# Reddit API Query

In [13]:
import requests
import pandas as pd
import datetime as dt
import time
import pickle
pd.set_option('display.max_columns', None)

__I'll be pulling data from two Reddit threads for this project:__

-[raisedbynarcissits](https://www.reddit.com/r/raisedbynarcissists): "This is a support group for people raised by (or being raised by) a narcissistic parent. Please share your stories, your questions, your histories, your fears and your triumphs. Significant others and friends are all welcome."
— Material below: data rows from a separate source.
-- ==== Sys2Proof/Machine/ParityCheck.lean ====
section
/-! DEFINITION. The parity_check_matrix_gen unit: RDH, SYND and CONTAINS (42_parity_syndrome.md). -/

namespace Sys2Proof.Machine

/-- The syndrome of a word under the installed code (R151). -/
def syndromeOf (c : Code) (r : BitWord .code c.n) : BitWord .syndrome (c.n - c.k) :=
  syndromeWord (c.n - c.k) (parityOf c) r

/-- RDH (R152): RES0 is row OPA of H, built if need be. -/
def execRdh (s : State) : Host.Outcome State Fault Refusal :=
  withLatched s fun a _ =>
  withCode s fun c =>
  withinRange (indexOperand a < c.n - c.k) s <|
  withEntry (parityOf c)[indexOperand a]? fun row =>
  succeed (setRes0 (toReg row) (setCode (withParity c) s))

/-- SYND (R153): RES0 is the syndrome of the OPA word. -/
def execSynd (len : Nat) (s : State) : Host.Outcome State Fault Refusal :=
  withLatched s fun a _ =>
  withCode s fun c =>
  withWord .code a len s fun w =>
  withLength w c.n s fun r =>
  succeed (setRes0 (toReg (syndromeOf c r).bits) (setCode (withParity c) s))

/-- CONTAINS (R154): RES0 is 1 if the OPA word is in the code and 0 if not; a word of another length is "not
contained" and builds nothing. -/
def execContains (len : Nat) (s : State) : Host.Outcome State Fault Refusal :=
  withLatched s fun a _ =>
  withCode s fun c =>
  withWord .code a len s fun w =>
  if h : len = c.n then
    succeed (setRes0 (if syndromeOf c ⟨w.bits.cast h⟩ = zeroWord .syndrome (c.n - c.k) then 1 else 0)
      (setCode (withParity c) s))
  else succeed (setRes0 0 s)

end Sys2Proof.Machine
end

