-- ==== Sys2Proof/Certificates/Slice0/Obligations.lean ====
section
/-! DEFINITION. The statements for the provers, from the numbered rules of spec/. A command's statement gives the whole
next state, so it is its result, its completion and its frame in one: a field that the record does not name is
unchanged, and the block has no memory beside these fields. -/

open Sys2Proof Sys2Proof.Machine

/-! ### The command word (30_encoding.md) -/

/-- Decode and encode agree, for every command with every LEN it can carry (R80, R85, R86). -/
def Obligations.DecodeOfEncodeIsTheCommand : Prop :=
  ∀ i : Instr, i.WellFormed → decode (encode i) = .ok i

/-- A word that decodes is the word of its command: no bit is dropped, and no two words have one meaning (R84). -/
def Obligations.EncodeOfDecodeIsTheWord : Prop :=
  ∀ (c : Reg) (i : Instr), decode c = .ok i → i.WellFormed ∧ encode i = c

/-- The legality check on the word's own bits (R84, R87): legal words, and only they, decode, and each to exactly one
command; every other word completes with IllegalCommand and no other effect than completion bookkeeping, whatever the
state of the block. -/
def Obligations.LegalWordsDecodeAndOthersAreIllegal : Prop :=
  (∀ c : Reg,
    ((c.toNat / 131072 = 0 ∧ c.toNat / 8192 % 8 = 0 ∧ c.toNat % 256 ≤ 0x0E ∧
        (c.toNat / 65536 % 2 = 0 ∨ c.toNat % 256 = 0x06) ∧
        (c.toNat / 256 % 32 = 0 ∨ c.toNat % 256 ∈ [0x01, 0x02, 0x03, 0x04, 0x05, 0x06, 0x0D, 0x0E])) ↔
      legal c = true) ∧
      (legal c = true → ∃! i : Instr, i.WellFormed ∧ encode i = c ∧ decode c = .ok i)) ∧
    ∀ (s : State) (c a b : Reg), s.eng = .busy c a b → legal c = false →
      engineTurn s = .next (completion (some .illegalCommand) s)

/-- Sample words of the spec's tables decode to the commands they stand for (R85, 95_test_vectors.md). -/
def Obligations.SampleWordsDecodeAsTheTableSays : Prop :=
  decode 0x00000000 = .ok .nop ∧ decode 0x00000701 = .ok (.grow 7) ∧ decode 0x00001002 = .ok (.gload 16) ∧
    decode 0x00000403 = .ok (.encode 4) ∧ decode 0x00000604 = .ok (.synd 6) ∧ decode 0x00001F05 = .ok (.contains 31) ∧
    decode 0x00000706 = .ok (.decodeSa 7) ∧ decode 0x00010706 = .ok (.decodeSt 7) ∧ decode 0x00000007 = .ok .props ∧
    decode 0x0000000B = .ok .rdsa ∧ decode 0x0000000D = .ok (.weight 0) ∧ decode 0x0000070E = .ok (.hdist 7) ∧
    decode 0x00010003 = .error .strayStrategy ∧ decode 0x00008003 = .error .reservedBits

/-- The command statements of the host's language (R90). An accepted one expands to a write of OPA if R90 gives it one,
then a write of OPB if R90 gives it one, each of the value given, and then one CMD write, whose word decodes to that
command; nothing else is written. A statement is accepted exactly if its LEN is at most 31, its integers are below 2^32
and, for HDIST, its words have one length. -/
def Obligations.CommandStatementsSubmitTheirCommand : Prop :=
  ∀ st : CmdStmt,
    (∀ ops : List Input, assembleCmd st = some ops →
      ∃ w : Reg, decode w = .ok (commandOf st) ∧
        ops = (opaWritten st).toList.map (fun v => .write 0x10 4 (BitVec.ofNat 32 v)) ++
          (opbWritten st).toList.map (fun v => .write 0x14 4 (BitVec.ofNat 32 v)) ++ [.write 0x0C 4 w]) ∧
    ((assembleCmd st).isSome = true ↔
      (commandOf st).WellFormed ∧ (∀ v, opaWritten st = some v → v < 2 ^ 32) ∧
        (∀ v, opbWritten st = some v → v < 2 ^ 32) ∧ ∀ x y, st = .hdist x y → x.length = y.length)

/-! ### Steps, acceptance and completion (20_memory.md, 60_exceptions.md) -/

/-- A step runs the decoded instruction: a command in flight whose turn it is completes by `exec` of the decoded
command; while host steps are still to come before it, the step is the host's next access instead (R60, R220). -/
def Obligations.StepRunsTheDecodedCommand : Prop :=
  ∀ (s : State) (c a b : Reg), s.eng = .busy c a b →
    (∀ i : Instr, decode c = .ok i → (s.delay = 0 ∨ s.inputs = []) → step s = exec i s) ∧
      (∀ (op : Input) (rest : List Input), s.inputs = op :: rest → s.delay ≠ 0 →
        step s = perform op { s with inputs := rest, delay := s.delay - 1 })

/-- A CMD write. At an idle engine it is accepted: OPA and OPB are latched, the word is kept, and DONE, OVERRUN, ERR, the
results and everything else of the block are unchanged (R55); the model's own fields `delay` and `tick` may take any
value. While a command is in flight it changes nothing of the block but OVERRUN (R56). The reset input is released;
what a write does while it is asserted stands in `ResetLeavesTheStatedValues`. -/
def Obligations.CmdWritesAreAcceptedOnlyWhenIdle : Prop :=
  ∀ (s : State) (v : Reg) (rest : List Input), s.inReset = false → s.inputs = .write 0x0C 4 v :: rest →
    (s.eng = .idle → ∃ d n, step s = .next { s with
      eng := .busy v s.opa s.opb, lastcmd := v, inputs := rest, delay := d, tick := n }) ∧
    (∀ c a b, s.eng = .busy c a b → s.delay ≠ 0 →
      ∃ d, step s = .next { s with overrun := true, inputs := rest, delay := d })

/-- Every completion, of whatever command and with whatever outcome, sets DONE, counts once modulo 2^32 and leaves the
engine idle (R220, R29), and touches neither what the host and the platform own nor CMD, OVERRUN, IE and the
parameters. -/
def Obligations.EveryCompletionKeepsTheBooks : Prop :=
  ∀ (i : Instr) (s t : State), exec i s = .next t →
    t.eng = .idle ∧ t.done = true ∧ t.cmdcnt.toNat = (s.cmdcnt.toNat + 1) % 2 ^ 32 ∧
      t.opa = s.opa ∧ t.opb = s.opb ∧ t.lastcmd = s.lastcmd ∧ t.overrun = s.overrun ∧ t.ie = s.ie ∧ t.cfg = s.cfg ∧
      t.inReset = s.inReset ∧ t.inputs = s.inputs ∧ t.lastRead = s.lastRead ∧ t.delay = s.delay ∧ t.tick = s.tick

/-- What a failed command leaves, whatever the command and the error (R222): the state before it, plus completion
bookkeeping, plus at most the caches that command built. A cache that was valid is unchanged; one that differs was not
valid and is now the one its build rule gives, the standard array only after DECODE.SA, the syndrome table and the
matrix it is built from only after DECODE.ST. -/
def Obligations.ErrorsArePrecise : Prop :=
  ∀ (i : Instr) (s t : State), exec i s = .next t → t.err ≠ none →
    t = { completion t.err s with code := t.code } ∧ (s.code = none → t.code = none) ∧
      ∀ c : Code, s.code = some c →
        ∃ (H : Option (List (BitVec c.n))) (sa : Option (List (List (BitWord .code c.n))))
          (st : Option (List (BitWord .syndrome (c.n - c.k) × BitWord .code c.n))),
          t.code = some { c with H := H, sa := sa, st := st } ∧
            (H = c.H ∨ (c.H = none ∧ H = some (parityMatrix c.k c.G) ∧ ∃ len, i = .decodeSt len)) ∧
            (sa = c.sa ∨ (c.sa = none ∧ sa = some (standardArray c.k c.cw) ∧ ∃ len, i = .decodeSa len)) ∧
            (st = c.st ∨ (c.st = none ∧ (∃ M, H = some M ∧ st = some (syndromeTable (c.n - c.k) M)) ∧
              ∃ len, i = .decodeSt len))

/-- The frame of the commands: GROW alone writes staging rows, GLOAD alone changes the code instance, PROPS and the two
decoders alone write RES1, and NOP, GROW and GLOAD write no result (R28, R30, R32, R86). -/
def Obligations.CommandsWriteOnlyTheirResults : Prop :=
  ∀ (i : Instr) (s t : State), exec i s = .next t →
    ((∀ len, i ≠ .grow len) → t.gs = s.gs) ∧
      ((∀ len, i ≠ .gload len) → instanceOf t = instanceOf s) ∧
      (i ≠ .props → (∀ len, i ≠ .decodeSa len) → (∀ len, i ≠ .decodeSt len) → t.res1 = s.res1) ∧
      (i = .nop ∨ (∃ len, i = .grow len) ∨ (∃ len, i = .gload len) → t.res0 = s.res0)

/-- Who builds and who clears the caches (R34). A command other than GLOAD changes a valid bit only where R34 has it
build that cache, never clears one, and leaves CW_VALID, which equals LOADED. A GLOAD that completes with OK clears
H_VALID, SA_VALID and ST_VALID and sets CW_VALID; a GLOAD that fails leaves the code and every cache. -/
def Obligations.CachesAreBuiltOnlyWhereTheTableSays : Prop :=
  (∀ (len : Nat) (s t : State), exec (.gload len) s = .next t →
    (t.err = none → hValid t = false ∧ saValid t = false ∧ stValid t = false ∧ cwValid t = true) ∧
      (t.err ≠ none → t.code = s.code)) ∧
  ∀ (i : Instr) (s t : State), exec i s = .next t → (∀ len, i ≠ .gload len) →
    (i ≠ .rdh → i ≠ .rdst → (∀ len, i ≠ .synd len) → (∀ len, i ≠ .contains len) → (∀ len, i ≠ .decodeSt len) →
        hValid t = hValid s) ∧
      (i ≠ .rdsa → (∀ len, i ≠ .decodeSa len) → saValid t = saValid s) ∧
      (i ≠ .rdst → (∀ len, i ≠ .decodeSt len) → stValid t = stValid s) ∧
      (hValid s = true → hValid t = true) ∧ (saValid s = true → saValid t = true) ∧
      (stValid s = true → stValid t = true) ∧ cwValid t = cwValid s ∧ cwValid t = loadedFlag t

/-- Without a code every command of R224's list completes with NotLoaded and nothing else, whatever its operands; with
a code loaded no command reports NotLoaded, and NOP, GROW, GLOAD, WEIGHT and HDIST never do. -/
def Obligations.CodeCommandsNeedALoadedCode : Prop :=
  (∀ (s : State) (c a b : Reg) (i : Instr), s.eng = .busy c a b → s.code = none →
    (i ∈ [.props, .rdg, .rdh, .rdcw, .rdsa, .rdst] ∨
      ∃ len, i ∈ [.encode len, .synd len, .contains len, .decodeSa len, .decodeSt len]) →
    exec i s = .next (completion (some .notLoaded) s)) ∧
  ∀ (i : Instr) (s t : State), exec i s = .next t →
    (s.code ≠ none ∨ i = .nop ∨ ∃ len, i ∈ [.grow len, .gload len, .weight len, .hdist len]) → t.err ≠ some .notLoaded

/-- Repeating a command with the same operands on the same code gives the same report (R225). The repetition is the
same latched command in the state its first run left. -/
def Obligations.RepetitionNeverChangesTheOutcome : Prop :=
  ∀ (i : Instr) (s t : State), exec i s = .next t →
    ∃ t', exec i { t with eng := s.eng } = .next t' ∧ sameReport t' t

/-- A build never changes what any command returns (R34): two states of the machine that differ only in which caches
are valid give the same error code and the same results. -/
def Obligations.CachesNeverChangeAResult : Prop :=
  ∀ (i : Instr) (s s' t : State), StateInv s → StateInv s' → sameButCaches s s' → exec i s = .next t →
    ∃ t', exec i s' = .next t' ∧ sameReport t t'

/-- An accepted command always gets its turn (R60, R267): while only admitted accesses that reset nothing are to come,
the host takes at most `delay` steps, the latched command is still in flight, and the engine moves next. The bound is
the model's own field `delay`, a free value (log entry 1); the spec gives no bound. -/
def Obligations.AcceptedCommandsReachTheirCompletion : Prop :=
  ∀ (s : State) (c a b : Reg), s.eng = .busy c a b → (∀ op ∈ s.inputs, quietInput op) →
    ∃ n ≤ s.delay, ∃ t : State, Host.Core.run Sys2Proof.core n s = .next t ∧ t.eng = .busy c a b ∧
      engineMoves t = true ∧ t.code = s.code ∧ t.gs = s.gs ∧ t.cfg = s.cfg ∧ step t = complete c t

/-- The host's `wait` polls STATUS: it reads the register, and stays first in line exactly while BUSY, bit 0 of the value
read, is 1 (R91). That the loop is one input is log entry 4, and `delay` is the model's own (log entry 1). -/
def Obligations.WaitStaysWhileBusyReadsOne : Prop :=
  ∀ (s : State) (rest : List Input), engineMoves s = false → s.inputs = .wait :: rest →
    (∃ d, step s = .next { s with
        lastRead := some (readReg s .status), delay := d
        inputs := if (readReg s .status).getLsbD 0 then .wait :: rest else rest }) ∧
      (readReg s .status).getLsbD 0 = busyFlag s

/-- A `wait` for a command in flight ends (R267): after at most `delay + 2` steps it has read BUSY = 0 and the engine is
idle, in every state that meets the invariant under P_SF_CHECK = 1. The bound is the model's own field `delay`, a free
value (log entry 1), and the `wait` is one input (log entry 4): no claim about the number of polls (R267). -/
def Obligations.WaitForACommandEnds : Prop :=
  ∀ (s : State) (c a b : Reg) (rest : List Input), StateInv s → s.cfg.sfCheck = true → s.eng = .busy c a b →
    s.inputs = .wait :: rest →
    ∃ n ≤ s.delay + 2, ∃ (t : State) (v : Reg), Host.Core.run Sys2Proof.core n s = .next t ∧ t.inputs = rest ∧
      t.eng = .idle ∧ t.lastRead = some v ∧ v.getLsbD 0 = false
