-- ==== Sys2Proof/Laws/PerInstr.lean ====
section
/-! SUPPORT. Statements about every command as syntax, one lemma per constructor. LegalEncoding: the command's word is
legal (R84), with the opcode and LEN the tables give it. -/

namespace Sys2Proof.Laws.LegalEncoding

/-- The word of a well-formed command is legal, and its OPC and LEN fields are the command's (R80, R84). -/
def Statement (i : Instr) : Prop :=
  i.WellFormed → legal (encode i) = true ∧ opcOf (encode i) = opcode i ∧ lenOf (encode i) = i.len

/-- A statement about LEN checked at every value LEN can take. -/
theorem of_forall_len (mk : Nat → Instr) (hl : ∀ len, (mk len).len = len)
    (h : ∀ len < 32, legal (encode (mk len)) = true ∧ opcOf (encode (mk len)) = opcode (mk len) ∧
      lenOf (encode (mk len)) = (mk len).len) (len : Nat) : Statement (mk len) := by
  intro hw
  have : (mk len).len ≤ 31 := hw
  rw [hl] at this
  exact h len (by omega)

theorem nop : Statement .nop := fun _ => by decide
theorem grow (len : Nat) : Statement (.grow len) := of_forall_len .grow (fun _ => rfl) (by decide) len
theorem gload (len : Nat) : Statement (.gload len) := of_forall_len .gload (fun _ => rfl) (by decide) len
theorem encode (len : Nat) : Statement (.encode len) := of_forall_len .encode (fun _ => rfl) (by decide) len
theorem synd (len : Nat) : Statement (.synd len) := of_forall_len .synd (fun _ => rfl) (by decide) len
theorem contains (len : Nat) : Statement (.contains len) := of_forall_len .contains (fun _ => rfl) (by decide) len
theorem decodeSa (len : Nat) : Statement (.decodeSa len) := of_forall_len .decodeSa (fun _ => rfl) (by decide) len
theorem decodeSt (len : Nat) : Statement (.decodeSt len) := of_forall_len .decodeSt (fun _ => rfl) (by decide) len
theorem props : Statement .props := fun _ => by decide
theorem rdg : Statement .rdg := fun _ => by decide
theorem rdh : Statement .rdh := fun _ => by decide
theorem rdcw : Statement .rdcw := fun _ => by decide
theorem rdsa : Statement .rdsa := fun _ => by decide
theorem rdst : Statement .rdst := fun _ => by decide
theorem weight (len : Nat) : Statement (.weight len) := of_forall_len .weight (fun _ => rfl) (by decide) len
theorem hdist (len : Nat) : Statement (.hdist len) := of_forall_len .hdist (fun _ => rfl) (by decide) len

end Sys2Proof.Laws.LegalEncoding
end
-[LifeAfterNarcissism](https://www.reddit.com/r/LifeAfterNarcissism): "A place for those who are moving on from narcissistic family or relationship dynamics."

### 1. Query Reddit

In [2]:
# custom function to query reddit multiple times
# this code is adapted from Hovanes's codes that he shared in class

def reddit_query(subreddit, n_samples):
    base_url = 'https://api.pushshift.io/reddit/submission/search' # base url for api
    list_posts = []
    oldest_post = None
    
    while len(list_posts) < n_samples: # n_samples exceeds the reddit api limit of 1000
        params = {
            "subreddit" : subreddit,
            "size" : 1000,
            "before": oldest_post # a time stamp to set when to start pulling posts
            }  
            
        res = requests.get(base_url,params) # request reddit info
            
        posts = res.json()['data'] # create list from json
        
        if len(posts) == 0:
            oldest_post = None # for the first time running this, before will be None
            list_posts.extend(posts) # add batch of posts to list_posts     
        else:
            time.sleep(3) # wait 3 seconds before querying again
            oldest_post = dt.datetime.fromtimestamp(posts[-1]["created_utc"]) # take the oldest time from the list and pull posts before that time
            list_posts.extend(posts) # add batch of posts to list_posts
    return pd.DataFrame(list_posts) # return pandas dataframe

### Pull data for reddit threads:

In [3]:
rbn = reddit_query("raisedbynarcissists", 10_000)

In [5]:
lan = reddit_query("LifeAfterNarcissism", 10_000)

### 2. Pickle for later use 

In [14]:
pickle.dump(lan, open("../assets/lan.pkl", "wb"))

In [15]:
pickle.dump(rbn, open("../assets/rbn.pkl", "wb"))